The officer half turned round. ‘Where are you going?’

‘Back to the city with the bad news.’

‘You know Marte Ruud’s family have already been informed?’

‘Mm. But not her family at Schrøder’s.’

From inside the forest a bird shrieked a lone warning, far too late.

37

WEDNESDAY AFTERNOON

HARRY MOVED THE half-metre-high pile of written answers so that he could see the two boys who had sat down in front of his desk better.

‘Well, I’ve read your answers regarding the case of the devil’s star,’ he said. ‘And obviously you deserve praise for spending your free time on a task I set the final-year students …’

‘But?’ Oleg said.

‘No but.’

‘No, because our answers were better than any of theirs, weren’t they?’ Jesus had folded his hands behind his head, over his long black plait.

‘No,’ Harry said.

‘No? Which of theirs was better?’

‘Ann Grimset’s group, if I remember rightly.’

‘What?’ Oleg said. ‘They didn’t even get the prime suspect right!’

‘That’s correct, they actually declared that they didn’t have a prime suspect at all. And, based on the information that was made available, that was the correct conclusion. You identified the right person, but that’s because you couldn’t help yourselves and googled to find out who the real culprit was twelve years ago. As a result, you got hung up working to a template and drew several mistaken conclusions so that you could end up with the right result.’

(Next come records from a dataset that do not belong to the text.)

-- ==== Sys2Proof/Machine/LeadCheck.lean ====
section
/-! DEFINITION. The lead check (spec/07, R292 to R301). A program is followed on every path with abstract values. A time
is a base plus a constant: base 0 is the start tick of R299, every later base the tick of an event instruction, known only
within its bounds. What can be the latest of several times is kept as the list of them. -/

namespace Sys2Proof.Machine

/-! ## Times on bases -/

/-- A base plus a constant. -/
structure LcTm where
  base : Nat
  off : Int
  deriving DecidableEq, Repr, Inhabited

/-- The latest of the listed times; nothing when empty. -/
abbrev LcBd := List LcTm

/-- Decision ticks and resolution ticks a value depends on (R247, R281). -/
structure LcDep where
  xs : LcBd
  rs : LcBd
  deriving DecidableEq, Repr, Inhabited

/-- A value: known or not, with what it depends on; `pend` marks a value an event instruction has yet to give (R282). -/
structure LcVal (α : Type) where
  val : Option α
  dep : LcDep
  pend : Bool
  deriving DecidableEq, Repr, Inhabited

/-- A core that is not live: free for preparation from `free`, counted as free for a decision as of `due` or later (R212),
and kept settled for a profile (R214). -/
structure LcCore where
  slot : Nat
  free : LcBd
  due : LcBd
  kept : Option Nat
  deriving DecidableEq, Repr, Inhabited

/-- An outcome followed before its decision resolves (R287, R297): the decision, and the instructions left to its stop. -/
structure LcAlt where
  dep : LcDep
  left : Nat
  deriving DecidableEq, Repr, Inhabited

/-- A state of the model. `low` holds, for bases i and j, the greatest known lower bound of i less j; `latest` is the base of
the last event instruction, `far` a base all of whose values are far. `hops` and `effs` are the named ticks of effects that
may hold the thread, newest last; `window` the event instructions that may not have committed, with the instructions since. `pdec` marks the predicates that
carry a decision tick (R247). -/
structure LcState where
  pc : Nat
  g : List (LcVal Word)
  t : List (LcVal LcTm)
  p : List (LcVal Bool)
  pdec : List Bool
  lc : List (LcVal (BitVec 16))
  lk : LcVal (BitVec 14)
  path : LcDep
  w : LcBd
  alt : Option LcAlt
  low : List (List (Option Int))
  latest : Nat
  far : Option Nat
  marks : List (Nat × LcTm)
  takes : List (Nat × LcDep)
  last : LcTm
  hasLast : Bool
  lastSwap : Option LcTm
  hops : LcBd
  effs : LcBd
  window : List (Nat × LcBd)
  cores : List LcCore
  liveKept : Option Nat
  liveSlot : Nat
  deriving DecidableEq, Repr, Inhabited

/-- Offsets from the latest base beyond this are far. -/
def lcFar : Int := 1048576

/-- The greatest known lower bound of base `i` less base `j`. -/
def LcState.lowOf (s : LcState) (i j : Nat) : Option Int :=
  if i = j then some 0 else (s.low.getD i []).getD j none

/-- The least value `a` less `b` can have, where one is known. -/
def LcState.margin (s : LcState) (a b : LcTm) : Option Int := (s.lowOf a.base b.base).map fun d => d + a.off - b.off

/-- `a` is at or before `b`, for every position of the bases. -/
def LcState.le (s : LcState) (a b : LcTm) : Bool :=
  match s.margin b a with
  | some d => decide (0 ≤ d)
  | none => false

def LcTm.add (a : LcTm) (k : Int) : LcTm := { a with off := a.off + k }
def bdAdd (b : LcBd) (k : Int) : LcBd := b.map (·.add k)
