/-- Items of a committed record become committed values (R551, R558). -/
def State.takeRecord (s : State) (r : Record) : State :=
  match r.kind with
  | 1 => if r.format = s.setFmt then s.modStore fun x => x.commitItems (itemsOf r.payload.length r.payload) else s
  | 3 => s.modStore fun x => x.commitItems (itemsOf r.payload.length (r.payload.drop 6))
  | _ => s

/-- A record's COMMIT word is programmed (R555): it is committed, the next one starts, and fulling starts when the ring runs
short (R562). -/
def State.recordCommitted (s : State) : State :=
  match s.store.writing with
  | none => s
  | some r =>
    let r := { r with commit := .whole }
    let s := (s.modFlash fun f => { f with ring := f.ring ++ [r] }).modStore fun x => { x with writing := none }
    let s := (s.bump Fields.STORE_COMMITS_COUNT 0 1).modStore fun x => { x with lastCommit := s.now }
    let s := s.takeRecord r
    s.storeKick.fullingDue

/-- A SAVE released at the present tick (R553, R557, R566). -/
def State.storeSave (s : State) : State :=
  let result (s : State) (n : Nat) : State := s.setFld Fields.STORE_STAT_RESULT 0 n
  if s.store.readOnly then result s 1
  else
    let items := s.dirtyItems
    if items.isEmpty then result s 2
    else (result s 0).requestCommit 1 (itemWords items)

/-- STORE_CMD.FULL (R562). -/
def State.storeFull (s : State) : State :=
  let result (s : State) (n : Nat) : State := s.setFld Fields.STORE_STAT_RESULT 0 n
  if s.store.readOnly then result s 1
  else if s.store.fulling.isSome then result s 3
  else (result s 0).startFulling

/-- A write of STORE_CMD with its key: SAVE, then FULL. -/
def State.writeStoreCmd (s : State) (w : Word) : State :=
  let s := if bitOf w 0 then s.storeSave else s
  if bitOf w 1 then s.storeFull else s

/-! ## Fulling (R562, R601) -/

/-- The newest body of a kind among the base copy in use and the records not newer than `upTo`. -/
def State.newestBody (s : State) (kind upTo : Nat) : Option (List Word) :=
  let base := (s.base.sections.find? fun x => x.kind == kind).map (·.body)
  (s.flash.wholeRecords.filter fun r => r.kind == kind && !newer r.seq upTo && newer r.seq s.base.lastSeq).foldl
    (fun _ r => some r.payload) base

/-- The committed settings of a format as of a sequence number: the base section of that format, then its records. -/
def State.settingsAt (s : State) (fmt upTo : Nat) : Store :=
  let clean : Store := { s.store with saved := [], savedProfs := [], savedPgm := [], savedFlows := [], savedFaults := [] }
  let x := (s.base.sections.filter fun x => x.kind == 1 && x.format == fmt).foldl
    (fun x sec => x.commitItems (itemsOf sec.body.length sec.body)) clean
  (s.flash.wholeRecords.filter fun r => !newer r.seq upTo && newer r.seq s.base.lastSeq).foldl
    (fun x r =>
      if r.kind = 1 ∧ r.format = fmt then x.commitItems (itemsOf r.payload.length r.payload)
      else if r.kind = 3 then x.commitItems (itemsOf r.payload.length (r.payload.drop 6)) else x) x

/-- The words of one update record: EVENT, tick, VERSIONs and SVNs (R602). -/
def updateWords : Nat := 9

/-- The newest 16 update records as one body (R602). -/
def State.updateBody (s : State) (upTo : Nat) : List Word :=
  let base := ((s.base.sections.find? fun x => x.kind == 4).map (·.body)).getD []
  let all := (s.flash.wholeRecords.filter fun r => r.kind == 4 && !newer r.seq upTo && newer r.seq s.base.lastSeq).foldl
    (fun l r => l ++ r.payload) base
  all.drop (all.length - 16 * updateWords)

/-- The formats the store holds (R601): the running firmware's and, in TRIAL, the fallback image's. -/
def State.heldFormats (s : State) : List Nat :=
  let own := s.setFmt
  match s.flash.table_ with
  | some e => if e.state == .trial && s.fld Fields.UPD_FW_FBSETFMT 0 != own then [own, s.fld Fields.UPD_FW_FBSETFMT 0] else [own]
  | none => [own]

/-- The base copy that fulling writes, as of a sequence number. -/
def State.foldedBase (s : State) (upTo : Nat) : BaseCopy :=
  let opt (kind : Nat) (b : Option (List Word)) : List Section :=
    match b with
    | some ws => if ws.isEmpty then [] else [⟨kind, s.setFmt, ws⟩]
    | none => []
  ⟨true, upTo,
    (s.heldFormats.map fun f => ⟨1, f, itemWords (s.settingsAt f upTo).items⟩)
      ++ opt 2 (s.newestBody 2 upTo) ++ opt 3 ((s.newestBody 3 upTo).map fun ws => ws.take 6) ++ opt 4 (some (s.updateBody upTo))⟩

/-- Fulling completes (R562): the other copy is in use and the ring blocks it covers are erased. -/
def State.fullingDone (s : State) : State :=
  match s.store.fulling with
  | none => s
  | some n =>
    let b := s.foldedBase n
    let useB := !s.store.useB
    let keep := s.flash.ring.dropWhile fun r => !newer r.seq n
    let head := match keep.head?, s.store.writing with
      | some r, _ => r.first
      | none, some r => r.first
      | none, none => s.flash.ringBlock
    let freed := head - s.flash.ringHead
    let old := s.flash.ringHead
    let s := s.modFlash fun f =>
      let f := f.eraseRoles fun r => match r with
        | .ring i => decide ((i + 96 - old % 96) % 96 < freed)
        | _ => false
      let f := { f with ring := keep, ringHead := head }
      if useB then { f with baseB := b } else { f with baseA := b }
    let s := (s.modStore fun x => { x with fulling := none, useB := useB }).bump Fields.STORE_FULLCNT_COUNT 0 1
    (s.setReg .STORE_BASE 0 (BitVec.ofNat 32 n)).storeKick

‘So you set a task that has no solution?’ Oleg said.

‘Not using the information provided,’ Harry said. ‘A taste of the future, if you really want to become detectives.’

‘So what should we do, then?’

‘Look for fresh information,’ Harry said. ‘Or put what you already know together in a different way. Often the solution is hidden in the information you already have.’

‘What about the vampirist case?’ Jesus asked.

‘Some fresh information. And some that was already there.’

‘Did you see what VG said today?’ Oleg asked. ‘That Lenny Hell instructed Valentin Gjertsen to kill women Hell was jealous about. Just like in Othello.’

‘Mm. I seem to remember you saying that the motive for murder in Othello wasn’t primarily jealousy, but ambition.’

‘Othello syndrome, then. By the way, it wasn’t Mona Daa who wrote it. It’s funny, but I haven’t seen anything written by her in ages.’

‘Who’s Mona Daa?’ Jesus asked.

‘The only crime reporter who got the whole picture,’ Oleg said. ‘A strange girl from up north. Goes to the gym in the middle of the night and wears Old Spice. So, tell us, Harry!’

Harry looked at the two eager faces in front of him. Tried to remember if he’d been that keen on the course when he was at Police College. Hardly. He was usually hung-over and couldn’t wait to get drunk again. These two were better. He cleared his throat. ‘OK. In that case, this is a lecture, and I must remind you that as police students you are under an oath of confidentiality. Understood?’

The pair of them nodded and leaned forward.

Harry leaned back. He wanted a smoke, and knew that cigarette outside on the steps was going to taste good.

‘We’ve been through Hell’s computer, and it’s all there,’ he said. ‘Plans of action, notes, information about the victims, information about Valentin Gjertsen, alias Alexander Dreyer, about Hallstein Smith, about me—’

‘About you?’ Jesus said.

‘Let him go on,’ Oleg said.

‘Hell wrote a manual about how to take impressions of the house keys of these women. He had discovered that on a Tinder date, eight out of ten women leave their bag at the table when they go to the toilet, and that most of them keep their keys in the little zipped compartment inside the bag. And that it takes on average fifteen seconds to make a wax impression of three keys, both sides, and that it’s easier to photograph the keys, but that for some types of keys a photograph isn’t enough to make a sufficiently accurate 3D file from which to produce copies using the 3D printer.’